Increased usage of CpG-containing codons is linked to slow progression of HIV-1 disease
We investigated the differences in RSCU values of codons within the HIV-1 envelope gene (C2-V5 region). We then analysed the RSCU values in the context of the dinucleotide content within the codons13. The differences in the RSCU values of different dinucleotide containing codons between typical-progressors and slow-progressors for datasets 1, 2 and 3 are shown in Supplementary Figures 4a,b and c respectively. The median fold change in the RSCU values of CpG-dinucleotide containing codons between typical-progressors and slow-progressors was >18% (Supplementary Figure 4a,b and c). The median RSCU values for CpG-containing codons were significantly higher in the slow-progressors as compared to that in the typical-progressors in all the three datasets (Figures 4a,b and c). In other words, CpG-containing synonymous codons were more frequently used in HIV-1 sequences from the slow-progressors than that from typical-progressors.
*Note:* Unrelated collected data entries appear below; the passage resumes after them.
theorem cancellerSnapshotRestore_only {m : Nat} {s0 : State} {x0 : Nat} {s : State} (h : Only m s0 s) (k : 453 &&& m = 453) : Only m s0 (cancellerSnapshotRestore x0 s) := by
  refine Only.lift h k ?_
  clear h k; have h := Only.refl 453 s
  unfold cancellerSnapshotRestore
  exact (Only.ite (refreshGains_only (State_modLg_only (toNextSlot_only h rfl) rfl) rfl) h)

theorem keepSnapshots_only {m : Nat} {s0 : State} {s : State} (h : Only m s0 s) (k : 128 &&& m = 128) : Only m s0 (keepSnapshots s) := by
  refine Only.lift h k ?_
  clear h k; have h := Only.refl 128 s
  unfold keepSnapshots
  exact (State_modLg_only h rfl)

theorem placeClusters_only {m : Nat} {s0 : State} {s : State} (h : Only m s0 s) (k : 128 &&& m = 128) : Only m s0 (placeClusters s) := by
  refine Only.lift h k ?_
  clear h k; have h := Only.refl 128 s
  unfold placeClusters
  exact (State_modLg_only h rfl)

theorem marginCapReceive_only {m : Nat} {s0 : State} {x0 : MarginCap} {s : State} (h : Only m s0 s) (k : 128 &&& m = 128) : Only m s0 (marginCapReceive x0 s) := by
  refine Only.lift h k ?_
  clear h k; have h := Only.refl 128 s
  unfold marginCapReceive
  exact (Only.ite (modLoop_only h rfl) h)

theorem marginCapApply_only {m : Nat} {s0 : State} {x0 : Nat} {s : State} (h : Only m s0 s) (k : 453 &&& m = 453) : Only m s0 (marginCapApply x0 s) := by
  refine Only.lift h k ?_
  clear h k; have h := Only.refl 453 s
  unfold marginCapApply
  exact (by split; exact (by split; exact (refreshGains_only (writeCap_only (modLoop_only (advanceToAir_only h rfl) rfl) rfl) rfl); exact h); exact h)

theorem marginLowTimeout_only {m : Nat} {s0 : State} {x0 : Nat} {s : State} (h : Only m s0 s) (k : 5 &&& m = 5) : Only m s0 (marginLowTimeout x0 s) := by
  refine Only.lift h k ?_
  clear h k; have h := Only.refl 5 s
  unfold marginLowTimeout
  exact (by split; exact (raiseLevel_only (advanceTo_only h rfl) rfl); exact h)

theorem beaconLossTimeout_only {m : Nat} {s0 : State} {x0 : Nat} {s : State} (h : Only m s0 s) (k : 5 &&& m = 5) : Only m s0 (beaconLossTimeout x0 s) := by
  refine Only.lift h k ?_
  clear h k; have h := Only.refl 5 s
  unfold beaconLossTimeout
  exact (by split; exact (Only.ite (raiseLevel_only (advanceTo_only h rfl) rfl) h); exact h)

theorem admitReqReceive_only {m : Nat} {s0 : State} {x0 : Nat} {s : State} (h : Only m s0 s) (k : 274432 &&& m = 274432) : Only m s0 (admitReqReceive x0 s) := by
  refine Only.lift h k ?_
  clear h k; have h := Only.refl 274432 s
  unfold admitReqReceive
  exact (Only.ite (sendTo_only (bindPlan_only h rfl) rfl) h)

theorem admitGrantReceive_only {m : Nat} {s0 : State} {x0 : Nat} {s : State} (h : Only m s0 s) (k : 128 &&& m = 128) : Only m s0 (admitGrantReceive x0 s) := by
  refine Only.lift h k ?_
  clear h k; have h := Only.refl 128 s
  unfold admitGrantReceive
  exact (Only.ite (State_modLg_only h rfl) h)

theorem applyLg_only {m : Nat} {s0 : State} {s : State} {x1 : Nat × List Byte} (h : Only m s0 s) (k : 388 &&& m = 388) : Only m s0 (applyLg s x1) := by
  refine Only.lift h k ?_
  clear h k; have h := Only.refl 388 s
  unfold applyLg
  exact (Only.ite (Only.ite (Only.foldl (State_modLg_only h rfl) (fun _ _ h0 => (reviewClosure_only h0 rfl))) (modLoop_only h rfl)) (Only.ite (State_modLg_only h rfl) (Only.ite (State_modLg_only h rfl) (Only.ite (State_modLg_only h rfl) (State_modLg_only h rfl)))))

theorem lgView_only {m : Nat} {s0 : State} {s : State} (h : Only m s0 s) (k : 388 &&& m = 388) : Only m s0 (lgView s) := by
  refine Only.lift h k ?_
  clear h k; have h := Only.refl 388 s
  unfold lgView
  exact (State_modLg_only (Only.foldl h (fun _ _ h0 => (applyLg_only h0 rfl))) rfl)

theorem lgSlot_only {m : Nat} {s0 : State} {s : State} (h : Only m s0 s) (k : 452 &&& m = 452) : Only m s0 (lgSlot s) := by
  refine Only.lift h k ?_
  clear h k; have h := Only.refl 452 s
  unfold lgSlot
  exact (Only.ite h (refreshGains_only (lgView_only h rfl) rfl))

theorem lgWait_only {m : Nat} {s0 : State} {x0 : Req} {s : State} (h : Only m s0 s) (k : 128 &&& m = 128) : Only m s0 (lgWait x0 s) := by
  refine Only.lift h k ?_
  clear h k; have h := Only.refl 128 s
  unfold lgWait
  exact (State_modLg_only h rfl)

theorem specLgLoopConfig_only : SpecOnly 128 specLgLoopConfig := by
  constructor
  · intro s q
    have h := Only.refl 128 s
    dsimp only [specLgLoopConfig]
    exact (lgWait_only h rfl)
  · intro s q st
    have h := Only.refl 128 s
    dsimp only [specLgLoopConfig]
    exact h

theorem specLgBeaconConfig_only : SpecOnly 128 specLgBeaconConfig := by
  constructor
  · intro s q
    have h := Only.refl 128 s
    dsimp only [specLgBeaconConfig]
    exact (modLoop_only h rfl)
  · intro s q st
    have h := Only.refl 128 s
    dsimp only [specLgBeaconConfig]
    exact h

theorem specLgCancelConfig_only : SpecOnly 128 specLgCancelConfig := by
  constructor
  · intro s q
    have h := Only.refl 128 s
    dsimp only [specLgCancelConfig]
    exact (lgWait_only h rfl)
  · intro s q st
    have h := Only.refl 128 s
    dsimp only [specLgCancelConfig]
    exact h

theorem specLgCancelControl_only : SpecOnly 128 specLgCancelControl := by
  constructor
  · intro s q
    have h := Only.refl 128 s
    dsimp only [specLgCancelControl]
    exact (lgWait_only h rfl)
  · intro s q st
    have h := Only.refl 128 s
    dsimp only [specLgCancelControl]
    exact h

theorem specLgSearchConfig_only : SpecOnly 128 specLgSearchConfig := by
  constructor
  · intro s q
    have h := Only.refl 128 s
    dsimp only [specLgSearchConfig]
    exact (lgWait_only h rfl)
  · intro s q st
    have h := Only.refl 128 s
    dsimp only [specLgSearchConfig]
    exact h

theorem specLgPolicy_only : SpecOnly 128 specLgPolicy := by
  constructor
  · intro s q
    have h := Only.refl 128 s
    dsimp only [specLgPolicy]
    exact (lgWait_only h rfl)
  · intro s q st
    have h := Only.refl 128 s
    dsimp only [specLgPolicy]
    exact h

end Sys2Proof.Machine
end

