theorem reachPinched_only {m : Nat} {s0 : State} {x0 : Nat} {s : State} (h : Only m s0 s) (k : 2502 &&& m = 2502) : Only m s0 (reachPinched x0 s) := by
  refine Only.lift h k ?_
  clear h k; have h := Only.refl 2502 s
  unfold reachPinched
  exact (completeOpt_only (Only.ite (cassetteGone_only (modCas_only h rfl) rfl) (modCas_only h rfl)) rfl)

theorem completeEnable_only {m : Nat} {s0 : State} {x0 : Option (List Ticket × Nat)} {x1 : Status} {s : State} (h : Only m s0 s) (k : 2 &&& m = 2) : Only m s0 (completeEnable x0 x1 s) := by
  refine Only.lift h k ?_
  clear h k; have h := Only.refl 2 s
  unfold completeEnable
  exact (by split; exact (Only.foldl h (fun _ _ h0 => (complete_only h0 rfl))); exact h)

theorem startDraining_only {m : Nat} {s0 : State} {x0 : Nat} {x1 : Bool} {s : State} (h : Only m s0 s) (k : 2050 &&& m = 2050) : Only m s0 (startDraining x0 x1 s) := by
  refine Only.lift h k ?_
  clear h k; have h := Only.refl 2050 s
  unfold startDraining
  exact (Only.ite (by (try dsimp only); split; exact (complete_only (completeEnable_only (modCas_only h rfl) rfl) rfl); exact (completeEnable_only (modCas_only h rfl) rfl)) h)

theorem abortEnable_only {m : Nat} {s0 : State} {x0 : Nat} {s : State} (h : Only m s0 s) (k : 2050 &&& m = 2050) : Only m s0 (abortEnable x0 s) := by
  refine Only.lift h k ?_
  clear h k; have h := Only.refl 2050 s
  unfold abortEnable
  exact (Only.ite (completeEnable_only (modCas_only h rfl) rfl) h)

theorem shutCassette_only {m : Nat} {s0 : State} {x0 : Nat} {s : State} (h : Only m s0 s) (k : 2050 &&& m = 2050) : Only m s0 (shutCassette x0 s) := by
  refine Only.lift h k ?_
  clear h k; have h := Only.refl 2050 s
  unfold shutCassette
  exact (startDraining_only (abortEnable_only h rfl) rfl)

theorem tryDrainUp_only {m : Nat} {s0 : State} {x0 : Nat} {s : State} (h : Only m s0 s) (k : 2048 &&& m = 2048) : Only m s0 (tryDrainUp x0 s) := by
  refine Only.lift h k ?_
  clear h k; have h := Only.refl 2048 s
  unfold tryDrainUp
  exact (Only.ite (modCas_only h rfl) h)

theorem drainRampEnd_only {m : Nat} {s0 : State} {x0 : Nat} {x1 : ℤ} {s : State} (h : Only m s0 s) (k : 2055 &&& m = 2055) : Only m s0 (drainRampEnd x0 x1 s) := by
  refine Only.lift h k ?_
  clear h k; have h := Only.refl 2055 s
  unfold drainRampEnd
  exact (Only.ite h (Only.ite (completeEnable_only (modCas_only (advanceTo_only h rfl) rfl) rfl) (raiseMoment_only (startDraining_only (advanceTo_only h rfl) rfl) rfl)))

theorem drainingComplete_only {m : Nat} {s0 : State} {x0 : Nat} {x1 : Nat} {s : State} (h : Only m s0 s) (k : 2527 &&& m = 2527) : Only m s0 (drainingComplete x0 x1 s) := by
  refine Only.lift h k ?_
  clear h k; have h := Only.refl 2527 s
  unfold drainingComplete
  exact (Only.ite h (reviewMove_only (tryDrainUp_only (reachPinched_only (advanceTo_only h rfl) rfl) rfl) rfl))

theorem paEnableQualTimeout_only {m : Nat} {s0 : State} {x0 : Nat} {s : State} (h : Only m s0 s) (k : 2051 &&& m = 2051) : Only m s0 (paEnableQualTimeout x0 s) := by
  refine Only.lift h k ?_
  clear h k; have h := Only.refl 2051 s
  unfold paEnableQualTimeout
  exact (by (try dsimp only); split; exact (Only.ite (completeEnable_only (modCas_only (advanceTo_only h rfl) rfl) rfl) h); exact h)

theorem hvLinkTimeout_only {m : Nat} {s0 : State} {s : State} (h : Only m s0 s) (k : 2054 &&& m = 2054) : Only m s0 (hvLinkTimeout s) := by
  refine Only.lift h k ?_
  clear h k; have h := Only.refl 2054 s
  unfold hvLinkTimeout
  exact (Only.ite h (Only.foldl (State_modPs_only h rfl) (fun _ _ h0 => (Only.ite h0 (raiseMoment_only (modCas_only (startDraining_only (abortEnable_only h0 rfl) rfl) rfl) rfl)))))

theorem gateOnEdge_only {m : Nat} {s0 : State} {x0 : Nat} {s : State} (h : Only m s0 s) (k : 2049 &&& m = 2049) : Only m s0 (gateOnEdge x0 s) := by
  refine Only.lift h k ?_
  clear h k; have h := Only.refl 2049 s
  unfold gateOnEdge
  exact (Only.ite h (by split; exact h; exact (Only.ite (modCas_only (modCas_only (Only.ite h (advanceToAir_only h rfl)) rfl) rfl) (modCas_only (Only.ite h (advanceToAir_only h rfl)) rfl))))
In HIV-1 infected slow-progressors/long-term non-progressors the virus loads are typically much lower than that seen in typical-progressors1, 4. In addition, studies on HIV-1 disease progression indicate the existence of a stronger and a more broadly neutralizing immune response among slow-progressors/long-term non-progressors as compared to typical-progressors27. Recent reports indicate that increasing the number of CpG-containing codons in influenza A virus15 echovirus 723 and dengue virus type-222 result in low levels of replication. Importantly, the increased number of CpG-containing codons enhanced the immune response in mice to influenza A virus15. We speculate that the increased numbers of CpG-containing codons in the HIV-1 sequences from slow-progressors may also be linked to the low levels of virus replication and a better immune response.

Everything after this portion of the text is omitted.